The undersigned has considered the limitations outlined by Dr. Ellis [sic]; however, has given little weight to the limitations as the objective medical evidence does not support the degree of limitations as outlined. The undersigned notes that the claimant has no problems with her upper extremities and the evidence does not show that the claimant complained of back pain, thus the limitations with regards to her upper extremities are not founded.

(T. 18.) (emphasis added).

The ALJ's rationale for discounting the opinion offered by Dr. Ellison is legally sufficient, and the ALJ's evaluation of the medical opinion evidence complies with the Regulations. Accordingly, the Commissioner is entitled to summary judgment on this issue.

VI. Conclusion

In light of the foregoing, the Court RECOMMENDS that Plaintiff's motion for summary judgment (# 9) be DENIED, and the Commissioner's motion for summary judgment (# 15) be GRANTED.

Time For Objections

The parties are hereby advised that, pursuant to Title 28, United States Code, Section 636(b)(1)(c), and Rule 72, Federal Rules of Civil Procedure, written objections to the findings of fact, conclusions of law, and recommendation contained herein must be filed within fourteen (14) days of service of same. Responses to the objections must be filed within fourteen (14) days of service of the objections. Failure to file objections to this Memorandum and Recommendation with the District Court will preclude the parties from raising such objections on appeal. Thomas v. Arn, 474 U.S. 140 (1985); United States v.

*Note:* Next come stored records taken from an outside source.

-- ==== Sys2Proof/Machine/Collectives.lean ====
section
/-! DEFINITION. Collective groups and operations: COLL_GROUP, COLL_POST, the walk of each kind over its group, chunks
with their checksums, release, settlement and retraction (14 R444 to R468). -/

namespace Sys2Proof.Machine

/-! ## Groups (R444 to R446) -/

def opCollGroup : Op := { code := 0x0500, scope := .partition, notify := true, deadline := false, minLen := 32 }

def Group.size (g : Group) : Nat := g.members.length
def Group.dim (g : Group) (k : Nat) : Nat := max 1 (g.sizes.getD k 1)
/-- Ranks from one coordinate of dimension `k` to the next. -/
def Group.stride (g : Group) (k : Nat) : Nat := ((List.range k).map g.dim).foldl (· * ·) 1
/-- The coordinate of a rank in dimension `k` (R444). -/
def Group.coord (g : Group) (k r : Nat) : Nat := r / g.stride k % g.dim k
/-- A rank with another coordinate in dimension `k`. -/
def Group.place (g : Group) (k r c : Nat) : Nat := r - g.coord k r * g.stride k + c % g.dim k * g.stride k
def Group.succ (g : Group) (k r : Nat) : Nat := g.place k r (g.coord k r + 1)
def Group.pred (g : Group) (k r : Nat) : Nat := g.place k r (g.coord k r + g.dim k - 1)
def Group.serial (g : Group) (r : Nat) : Nat := ((g.members[r]?).map (·.serial)).getD 0
def Group.linksTo (g : Group) (r : Nat) : List Nat := ((g.members[r]?).map Member.links).getD []
def Group.rankOf (g : Group) (serial : Nat) : Option Nat := g.members.findIdx? (·.serial = serial)

/-- The member table of a COLL_GROUP, little-endian (R445). -/
def membersAt (bs : List Byte) (n : Nat) : List Member :=
  (List.range n).map fun i => { serial := leAt bs (16 * i) 8, linkMask := leAt bs (16 * i + 8) 8 }

/-- The group that the parameters and the table's bytes describe. -/
def groupOf (c : Ctx) (table : List Byte) : Group :=
  { tag := c.be 0 2, partition := c.part, members := membersAt table (c.be 2 2), rank := c.be 4 2, dims := c.be 6 1,
    sizes := [c.be 8 2, c.be 10 2, c.be 12 2], sequence := 0, stale := false }

/-- Neighbours of this module's rank: in each dimension of more than one member, ±1 (R444). -/
def Group.neighbours (g : Group) : List Nat :=
  (((List.range 3).map fun k => [g.succ k g.rank, g.pred k g.rank]).flatten.filter (· ≠ g.rank)).eraseDups

/-- The checks of R446 on a group before its completion. -/
def State.groupOk (s : State) (g : Group) : Bool :=
  decide (g.dim 0 * g.dim 1 * g.dim 2 = g.size)
    && decide (g.serial g.rank = s.fuses.serial) && decide ((g.members.map (·.serial)).eraseDups.length = g.size)
    && (List.range g.size).all fun r =>
      let links := g.linksTo r
      if r = g.rank then true
      else if g.neighbours.contains r then
        links.all (fun k => s.linkPresent k && decide ((s.linkAt k).peerSerial = g.serial r)) && links.any s.linkUp
      else links.all s.linkPresent

/-- An operation of a tag is in flight: posted, and not yet settled or retracted. -/
def State.tagBusy (s : State) (tag : Nat) : Bool :=
  s.zhevub.posts.any (·.tag = tag) || s.zhevub.ops.any (·.tag = tag)

/-- The STATE refusals of R446, for a definition and for a deletion. -/
def groupStateBad (c : Ctx) (s : State) : Option Bad :=
  let old := s.group? (c.be 0 2)
  badIf (s.tagBusy (c.be 0 2) || (old.any fun g => g.partition ≠ c.part)
    || (old.isNone && c.be 2 2 ≠ 0 && decide (64 ≤ (s.zhevub.groups.filter (·.partition = c.part)).length))) 15
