/-- An operand that may be left out. -/
def optionally {α : Type} (a : Nat) (r : Rd α) : Rd (Option α) :=
  if a = absent then pure none else do return some (← r)

/-- FRC needs its unit (10 R353). -/
def frcUnit (s : State) (ts : List Tensor) : Rd Unit :=
  stopIf ((ts.any fun t => t.frc ≠ 0) && !s.unitPresent 5) (.unit 5)

/-! ## FRC (10 R355) -/

def frcBits (f : Fmt) (ratio : Nat) : Nat :=
  match f, ratio with
  | .fp32, 1 => 15
  | .fp32, _ => 7
  | _, 1 => 7
  | _, _ => 3

/-- Elements of a logical block. -/
def frcElems (f : Fmt) : Nat := 2048 / f.bits

/-- Decode one compressed block. -/
def frcDecode (f : Fmt) (ratio : Nat) (bs : List Byte) : List FVal :=
  let b := frcBits f ratio
  let n := frcElems f
  let word := leNat (bs.drop 8)
  (List.range n).map fun k =>
    let e := leAt bs (k / (n / 8)) 1
    if e = 255 then .nan
    else if e = 0 then .zero
    else
      let m := toSigned b (word / 2 ^ (b * k) % 2 ^ b)
      .fin (decide (m < 0)) ((m.natAbs : Rat) * pow2 ((e : Int) - 127))

/-- A sub-block as written: exponent, mantissas, and what it counts. -/
structure SubBlock where
  exponent : Nat
  mantissas : List Nat
  nan : Bool
  zero : Bool
  deriving DecidableEq, Repr

/-- frc_encode. -/
def frcSub (b : Nat) (vs : List FVal) : SubBlock :=
  let flat : SubBlock := { exponent := 0, mantissas := List.replicate vs.length 0, nan := false, zero := true }
  if vs.any fun v => !v.isFin then { flat with exponent := 255, nan := true, zero := false }
  else
    let mx := (vs.map FVal.mag).foldl max 0
    let top : Nat := 2 ^ (b - 1) - 1
    if mx = 0 then flat
    else
      let e := (((List.range 254).map (· + 1)).find? fun (e : Nat) => decide (mx ≤ (top : Rat) * pow2 ((e : Int) - 127))).getD 254
      let q := vs.map fun v =>
        let m := min top (rneNat (v.mag / pow2 ((e : Int) - 127)))
        if v.negative && m ≠ 0 then 2 ^ b - m else m
      if q.all (· = 0) then flat else { exponent := e, mantissas := q, nan := false, zero := false }

/-- Encode one logical block: its bytes, and the sub-blocks it counts. -/
def frcEncode (f : Fmt) (ratio : Nat) (vs : List FVal) : List Byte × Tally :=
  let b := frcBits f ratio
  let subs := (pieces (frcElems f / 8) vs).map (frcSub b)
  let body := leBytes 8 (leNat (subs.map fun x => BitVec.ofNat 8 x.exponent))
    ++ packCodes b (subs.map (·.mantissas)).flatten
  (body ++ zeros (frcBytes ratio - body.length),
   { Tally.none with nanBlocks := (subs.filter (·.nan)).length, zeroBlocks := (subs.filter (·.zero)).length })

/-! ## Rows (R177 to R183, 06 R196, R208) -/

/-- An element as read: its decoded code under the rules of R196, its block scale, and whether a poisoned sector that
was fetched holds it. -/
structure Elem where
  code : FVal
  scale : Rat
  zeroBlock : Bool
  bad : Bool
  deriving DecidableEq, Repr

def Elem.zero : Elem := { code := .zero, scale := 0, zeroBlock := true, bad := false }

/-- An element under R208. -/
def Tensor.flame (t : Tensor) (x : Elem) : FVal :=
  if t.mode = .none && t.fmt.wide then (if t.T = .fin false 1 then x.code else mul32 x.code t.T)
  else mul32 x.code (mul32 (.fin false x.scale) t.T)

def State.viewOf (s : State) (j : Job) : View := { core := some j.core, journal := s.runJournal j.run }

/-- Bytes in either SPACE. -/
def State.spaceRead (s : State) (j : Job) (module : Bool) (a n : Nat) : List Byte :=
  if module then s.readMem (s.viewOf j) j.q a n else s.hobRead j.core a n

def State.spaceBad (s : State) (j : Job) (module : Bool) (a n : Nat) : Bool :=
  if module then s.rangePoison (s.viewOf j) j.q a n else s.hobPoisoned j.core a n

/-- Element bits that meet byte `k` of a row: the first and the one past the last. -/
def elemsOfByte (w n lo hi : Nat) : Nat × Nat := (8 * lo / w, min n (ceilDiv (8 * hi) w))

/-- The sectors of bytes [lo, hi) of a row at `at_`, each with the elements that it holds: those that are fetched for a
row whose zero blocks are `zeroB` (R177, R183). -/
def dataSectors (w n block at_ lo hi : Nat) (zeroB : Nat → Bool) : List (Nat × Nat × Nat) :=
  ((sectorsOf (at_ + lo) (hi - lo)).map fun a =>
    let l := max a (at_ + lo) - at_
    let h := min (a + 64) (at_ + hi) - at_
    let es := elemsOfByte w n l h
    (a, es.1, es.2)).filter fun x => (List.range (ceilDiv x.2.2 block - x.2.1 / block)).any fun k => !zeroB (x.2.1 / block + k)
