def execPtFree (p : Packet) (s : State) : Host.Outcome State Fault Refusal :=
  .next (replyOp opPtEdit (editBad true fun _ _ => none) never nothing (cutEffect fun _ => 0) p s)

def execPtState (p : Packet) (s : State) : Host.Outcome State Fault Refusal :=
  .next (replyOp opPtEdit (editBad false fun _ _ => none) never nothing (fun c s => (s, s.editData c)) p s)

/-! ## CARVE (R263) -/

/-- `n` frames of a geometry fit in so many bytes. -/
def carveFits (g bytes n : Nat) : Bool := decide (roundUp (n * dataBytes g) 4096 + n * sidecarBytes g ≤ bytes)

/-- The most frames that fit. -/
def carveMost (g bytes : Nat) : Nat :=
  let n := bytes / (dataBytes g + sidecarBytes g)
  if carveFits g bytes n then n else n - 1

def carveCount (c : Ctx) (bytes : Nat) : Nat := if c.be 44 4 = 0 then carveMost (c.be 40 4) bytes else c.be 44 4

/-- The lowest run of `n` numbers below 2,097,152 that a rising list leaves free. -/
def lowestRun (n : Nat) : List Nat → Nat → Option Nat
  | [], at_ => if at_ + n ≤ 2097152 then some at_ else none
  | k :: ks, at_ => if at_ + n ≤ k then some at_ else lowestRun n ks (max at_ (k + 1))

def State.carveRun (s : State) (n : Nat) : Option Nat :=
  lowestRun n (sortBy (fun a b => decide (a < b)) (s.kv.frames.map (·.num))) 0

def carveCheck (c : Ctx) (s : State) : Option Bad :=
  let a := s.alloc? c.part (c.be 32 8)
  firstBad [
    badIf (decide (c.params.length < 48)) 2,
    badIf (decide (7 ≤ c.be 10 1)) 7,
    badIf a.isNone 5,
    badIf (!geoOk (c.be 40 4) || a.any fun a => !a.kv) 7,
    badIf (a.any (·.carved)) 15,
    badIf (a.any fun a => carveCount c a.bytes = 0 || !carveFits (c.be 40 4) a.bytes (carveCount c a.bytes)) 6 ]

def carveQuota (c : Ctx) (s : State) : Option Bad :=
  match s.alloc? c.part (c.be 32 8) with
  | some a => refuseIf (s.carveRun (carveCount c a.bytes)).isNone 0x0103 6
  | none => none

def carveEffect (c : Ctx) (s : State) : State × List Byte :=
  match s.alloc? c.part (c.be 32 8) with
  | none => (s, [])
  | some a =>
    let g := geoWord (c.be 40 4)
    let n := carveCount c a.bytes
    let first := (s.carveRun n).getD 0
    let side := roundUp (n * dataBytes g) 4096
    let frames := (List.range n).map fun j : Nat =>
      { num := first + j, dataVa := a.base + j * dataBytes g, sidecarVa := a.base + side + j * sidecarBytes g,
        refcount := 0, partition := c.part, state := .free, geometry := g, pageScale := 0, tagFlags := 0, t0 := 0,
        t1 := 0, y0 := 0, y1 := 0, x0 := 0, x1 := 0, listOwner := if a.evictable then a.owner else 0,
        alloc := a.handle : PageFrame }
    ({ s with kv.frames := s.kv.frames ++ frames }.modAlloc a.handle fun a => { a with carved := true },
     editReply Layer.fresh first n)

def execCarve (p : Packet) (s : State) : Host.Outcome State Fault Refusal :=
  .next (replyOp opPtEdit carveCheck carveQuota nothing carveEffect p s)

end Sys2Proof.Machine
end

Schronce, 727 F.2d 91 (4th Cir. 1984).

FootNotes


1. Janette Clifford, a vocational expert, appeared at the hearing. (T. 11.) Attorney David Lund, also present at the hearing, represented Plaintiff. (T. 11.)
2. The Court recognizes that SSR 96-7p was superseded by SSR 16-3p, effective March 28, 2016. SSR 96-7p was the effective statute at the time of the ALJ's decision; thus, it remains relevant authority in this case.
3. When evaluating the credibility of a claimant's subjective symptoms, the following are relevant factors: (1) daily activities; (2) the location, duration, frequency, and intensity of pain or other symptoms; (3) precipitating and aggravating factors; (4) the type, dosage, effectiveness, and side effects of any medication taken to alleviate pain or other symptoms; (5) treatment, other than medication, used for the relief of pain or other symptoms; (6) any measures used to relieve pain or other symptoms; and (7) other factors regarding functional limitations and restrictions. 20 C.F.R. §§ 404.1529(c)(3), 416.929(c)(3).
4. Plaintiff argues that the ALJ's error was particularly prejudicial in in this case given her age and education level. Pl.'s Mem. Supp. (# 10) at 10.